# New Minn Kota



## BaitCaster (Apr 25, 2010)

Just bought a Minn Kota 55lb Endura. There's a tag on the cable that says I should install a 60 amp circuit breaker on the positive lead close to the battery. Do I really need this?


----------



## Truckmechanic (Apr 25, 2010)

Yelp. You could
maybe go smaller but it would possible keep kicking it.


----------



## cali27 (Apr 25, 2010)

I just installed a 50 amp breaker on my 45 thrust minn kota. I was wondering if you had to have one aswell. After asking around at a local marine electronic shop the clear answer was yes. I bought the Motorguide breaker because it was like $20 bucks, the minn kota one is like $45 i think.


----------



## russ010 (Apr 26, 2010)

it will work without them - I personally don't use them. 
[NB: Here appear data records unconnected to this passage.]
/-! ### Decoding: words written out from the format tables of R49, upper field first -/

theorem test_decode_nop : decode 0b0000_0000000000000000000000000000#32 = .command .nop := by decide
theorem test_decode_extract : -- OPC, reserved 14, WIDTH 3, SHIFT 5, OFF 4 (T-X1)
    decode 0b0001_00000000000000_0011_101_0000100#32 = .command (.extract 4 5 3) := by decide
theorem test_decode_concat : -- OPC, LW 8, LSH 0, LOFF 56, HW 4, HSH 4, HOFF 58 (T-C1)
    decode 0b0010_1000_000_0111000_0100_100_0111010#32 = .command (.concat 58 4 4 56 0 8) := by decide
theorem test_decode_word : -- OPC, reserved 14, LOFF 5, HOFF 4 (T-W1)
    decode 0b0011_00000000000000_0000101_0000100#32 = .command (.word 4 5) := by decide
theorem test_decode_dword : -- OPC, B0 8, B1 9, B2 10, B3 0 (T-D1w)
    decode 0b0100_0001000_0001001_0001010_0000000#32 = .command (.dword 0 10 9 8) := by decide
theorem test_decode_classify : decode 0b0101_0000000000000000000000000000#32 = .command .classify := by decide
theorem test_decode_svdParse : -- OPC, reserved 21, OFF 5
    decode 0b0110_000000000000000000000_0000101#32 = .command (.svdParse 5) := by decide
theorem test_decode_svdMark_ycc : -- OPC, reserved 20, SEL 1, CODE 16 (T-S10)
    decode 0b0111_00000000000000000000_1_0010000#32 = .command (.svdMark .ycc420 16) := by decide
theorem test_decode_svdMark_lim : -- OPC, reserved 20, SEL 0, CODE 4 (T-S11)
    decode 0b0111_00000000000000000000_0_0000100#32 = .command (.svdMark .lim420 4) := by decide
theorem test_decode_dtdDecode : -- OPC, reserved 21, OFF 110 (T-D17)
    decode 0b1000_000000000000000000000_1101110#32 = .command (.dtdDecode 110) := by decide
theorem test_decode_clrstat : decode 0b1111_0000000000000000000000000000#32 = .command .clrstat := by decide
theorem test_decode_reserved_bits : -- T-X14, T-W4, T-S15, T-S16, T-D18, T-N2, T-N4
    [0x10006007#32, 0x30004387#32, 0x70000104#32, 0x60000085#32, 0x800000B6#32, 0x00000001#32, 0xF0000100#32].all
      (fun w => decode w = .illegal .reservedBits) = true := by decide
theorem test_decode_reserved_opcodes : -- T-N5, T-N6, T-N7
    [0x90000000#32, 0xE0000000#32, 0xAFFFFFFF#32].all (fun w => decode w = .illegal .reservedOpcode) = true := by decide
theorem test_table_word_runs_first :
    (fieldAfter (step (State.reset.withFetchWord 32 0xF0000000)) (·.cmd)) = some 0xF0000000#32 := by decide

/-! ### The commands, at most two vectors each -/

theorem test_nop_keeps_sticky : -- T-N1
    fieldAfter (exec .nop { State.reset with status := ⟨9, 0b0100000000⟩ }) (·.status.word) = some 0x02000000 := by decide
theorem test_clrstat_clears : -- T-N3
    fieldAfter (exec .clrstat { State.reset with status := ⟨9, 0b0100000100⟩ }) (·.status.word) = some 0 := by decide
theorem test_extract_top_field : fieldAfter (exec (.extract 7 6 2) small) (·.bfxRes) = some 3 := by decide -- T-X9
theorem test_extract_breach : -- T-X10
    fieldAfter (exec (.extract 7 7 2) small) (fun t => (t.bfxRes, t.status.word)) = some (0, 0x02000009) := by decide
theorem test_concat_hactive : -- T-C1
    fieldAfter (exec (.concat 58 4 4 56 0 8) small) (·.bfxRes) = some 0x00000780 := by decide
theorem test_concat_low_breach : -- T-C8
    fieldAfter (exec (.concat 58 4 4 56 1 8) small) (·.status.word) = some 0x02000009 := by decide
theorem test_word_order : -- T-W2
    fieldAfter (exec (.word 55 54) atSlot) (·.bfxRes) = some 0x00003A02 := by decide
theorem test_dword_order : -- T-D2w
    fieldAfter (exec (.dword 8 9 10 0) (withBuf [(0, 0x00), (8, 0xD8), (9, 0x5D), (10, 0xC4)])) (·.bfxRes)
      = some 0xD85DC400 := by decide
theorem test_classify_default_tags : -- T-K1 to T-K11
    [(0x00, 0x80000000), (0x01, 0x80000103), (0x02, 0x80000201), (0x03, 0x80000303), (0x10, 0x80001002),
      (0x40, 0x80004002), (0x50, 0x80005002), (0x60, 0x80006002), (0x70, 0x80007003), (0xF0, 0x8000F003),
      (0xFF, 0x8000FF03)].all (fun (p : Byte × Word) =>
        fieldAfter (exec .classify (withBuf [(0, p.1)])) (·.clsRes.word) = some p.2) = true := by decide
theorem test_classify_unsupported_status : -- T-K9
    fieldAfter (exec .classify (withBuf [(0, 0x70)])) (·.status.word) = some 0x00080003 := by decide
theorem test_svdParse_all_ones : -- T-S7
    fieldAfter (exec (.svdParse 7) small) (·.svdRes.word) = some 0x800000FF := by decide
theorem test_svdMark_match_ignores_native : -- T-S10
    fieldAfter (exec (.svdMark .ycc420 16) { State.reset with svdRes := ⟨16, true, false, false, true⟩ })
      (·.svdRes.word) = some 0x80000290 := by decide
theorem test_svdMark_invalid_record : -- T-S9
    fieldAfter (exec (.svdMark .lim420 0) State.reset) (·.svdRes.word) = some 0 := by decide
theorem test_dtd_1080p60 : -- T-D17
    fieldAfter (exec (.dtdDecode 110) atEnd) (fun t => (dtdPclkWord t.dtdPclk, t.dtdH0.word, t.dtdH1.word, t.dtdV0.word,
      t.dtdV1.word, t.dtdImg.word, t.dtdFlags.word))
      = some (0x00003A02, 0x01180780, 0x002C0058, 0x002D0438, 0x00050004, 0x018E02C4, 0x80000006) := by decide
theorem test_dtd_byte_11 : -- T-D7
    fieldAfter (exec (.dtdDecode 0) (withBuf (cells 0 [0x02, 0x3A, 0, 0, 0, 0, 0, 0, 0, 0, 0, 0xE4, 0, 0, 0, 0, 0, 0x18])))
      (fun t => (t.dtdH1.word, t.dtdV1.word)) = some (0x02000300, 0x00000010) := by decide
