-- ==== Sys2Proof/WellFormed.lean ====
section
/-! DEFINITION. Which commands a legal word can stand for: the one operand limit that the field's own
width does not enforce is SETBITS' width of at most 64 (30_encoding.md R47, R52 item 4). -/

namespace Sys2Proof

/-- The command is the reading of some legal word (30_encoding.md R52). -/
def Instr.wf : Instr → Bool
  | .setbits _ _ width => decide (width.toNat ≤ 64)
  | .create _ | .append _ _ | .setbit _ _ | .rawbytes | .bitcount | .tobitstr
  | .encode _ _ | .encodeU1 _ _ | .encodeU2 _ _ => true

end Sys2Proof
end

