-- ==== Sys2Proof/Certificates/Slice0/Obligations.lean ====
section
/-! DEFINITION. The statements for the provers. A response is written ⟨ST, VAL, DATA⟩; a statement's state
hypotheses are on FLT, BV, CAP, CUR alone. Every builder and encoder statement names all seven fields of the next
state, so each is also its commands' frame. -/

open Sys2Proof Sys2Proof.Machine Sys2Proof.Config

/-! ### Encoding -/

/-- A command word on the port that decodes is executed: step is exec of the decoded command once the word is taken
from the port (00_scope.md R6; 30_encoding.md R57 step 3). -/
def Obligations.StepRunsDecodedCommand : Prop :=
  ∀ (s : State) (word : Cmd) (rest : List HostEvent) (i : Instr),
    s.inp = .command word :: rest → decode word = .ok i → step s = exec i { s with inp := rest }

/-- Words of 95_test_vectors.md (S3, E2 and the lines of 2.3) decode to the commands they stand for, one at least for
each command. -/
def Obligations.VectorWordsDecode : Prop :=
  decode 0x10000000001400000000000000000000 = .ok (.create 20) ∧
  decode 0x20000000000000030000000000000005 = .ok (.append 0b101 3) ∧
  decode 0x30000000000600040000000000000006 = .ok (.setbits 0b0110 6 4) ∧
  decode 0x41000000001300000000000000000000 = .ok (.setbit 19 true) ∧
  decode 0x50000000000000000000000000000000 = .ok .rawbytes ∧
  decode 0x60000000000000000000000000000000 = .ok .bitcount ∧
  decode 0x70000000000000000000000000000000 = .ok .tobitstr ∧
  decode 0x8400000000000000000003A4CEEFADAA = .ok (.encode 4006381333930 .ignore) ∧
  decode 0x8100000000000000000003A4CEEFADAB = .ok (.encodeU1 4006381333931 .validate) ∧
  decode 0x8600000000000000000003A4CEEFADAA = .ok (.encodeU2 4006381333930 .ignore)

/-- Decoding a well-formed command's word gives the command back, with every operand at every value. -/
def Obligations.DecodeOfEncode : Prop :=
  ∀ i : Instr, i.wf = true → decode (encode i) = .ok i

/-- A legal word is the encoding of the command it decodes to, and that command is well-formed: each command has one
word, and no legal word carries a bit its command does not. -/
def Obligations.EncodeOfDecode : Prop :=
  ∀ (word : Cmd) (i : Instr), decode word = .ok i → encode i = word ∧ i.wf = true

/-- A well-formed command's word, given by its bits, decodes to it, and put next on the command port it is what the very
next step executes, in the state as it stood (00_scope.md R6; log 1). -/
def Obligations.OfferedWordRunsItsCommand : Prop :=
  ∀ (i : Instr) (s : State), i.wf = true →
    decodeTableWord 128 (encode i).toNat = some i ∧
    step (s.withFetchWord 128 (encode i).toNat) = exec i s

/-- The opcode map: a word decodes to a command of a row exactly when it matches the row and, for SETBITS, its `W` is
at most 64 (30_encoding.md R49). -/
def Obligations.OpcodeMapSelectsCommand : Prop :=
  ∀ (word : Cmd) (name : String),
    (∃ i, decode word = .ok i ∧ i.mnemonic = name) ↔
    (∃ row ∈ opcodeRows, row.mnemonic = name ∧ word &&& row.mask = row.pattern ∧
      (name = "SETBITS" → (word.extractLsb' 64 16).toNat ≤ 64))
It probably voids the warranty if not used (not for certain though)... but I've yet to be able to get them repaired if they were still under warranty. That question was never asked


----------



## BaitCaster (Apr 26, 2010)

OK, so I guess that I can run without one, but it might not be a bad idea to have one. So does BassPro sell them? Where else can I get one?


----------



## russ010 (Apr 26, 2010)

I know Cabelas has one for about $8... it's a manual reset type which is what I would recommend getting


----------



## BaitCaster (Apr 26, 2010)

russ010 said:


> I know Cabelas has one for about $8... it's a manual reset type which is what I would recommend getting



Great. Thanks for the info.


----------



## BaitCaster (Apr 26, 2010)

I just checked Cabela's website. they have a 50 amp breaker for $8. However the Minn Kota 60 amp breaker is $40!! Looks like I would also need to buy some wire and connectors to hook it up!


----------



## russ010 (Apr 26, 2010)

you can get by with the 50... but you would splice your positive line and just put on a ring terminal and then connect it to the breaker..

too much headache in my opinion, but that's me and the risk I take


----------



## Lawdog (Apr 26, 2010)

I am in the same boat. Oops, bad pun. I just got an Endura 50. I am very intrigued by a product called the Minn Kota Power Center.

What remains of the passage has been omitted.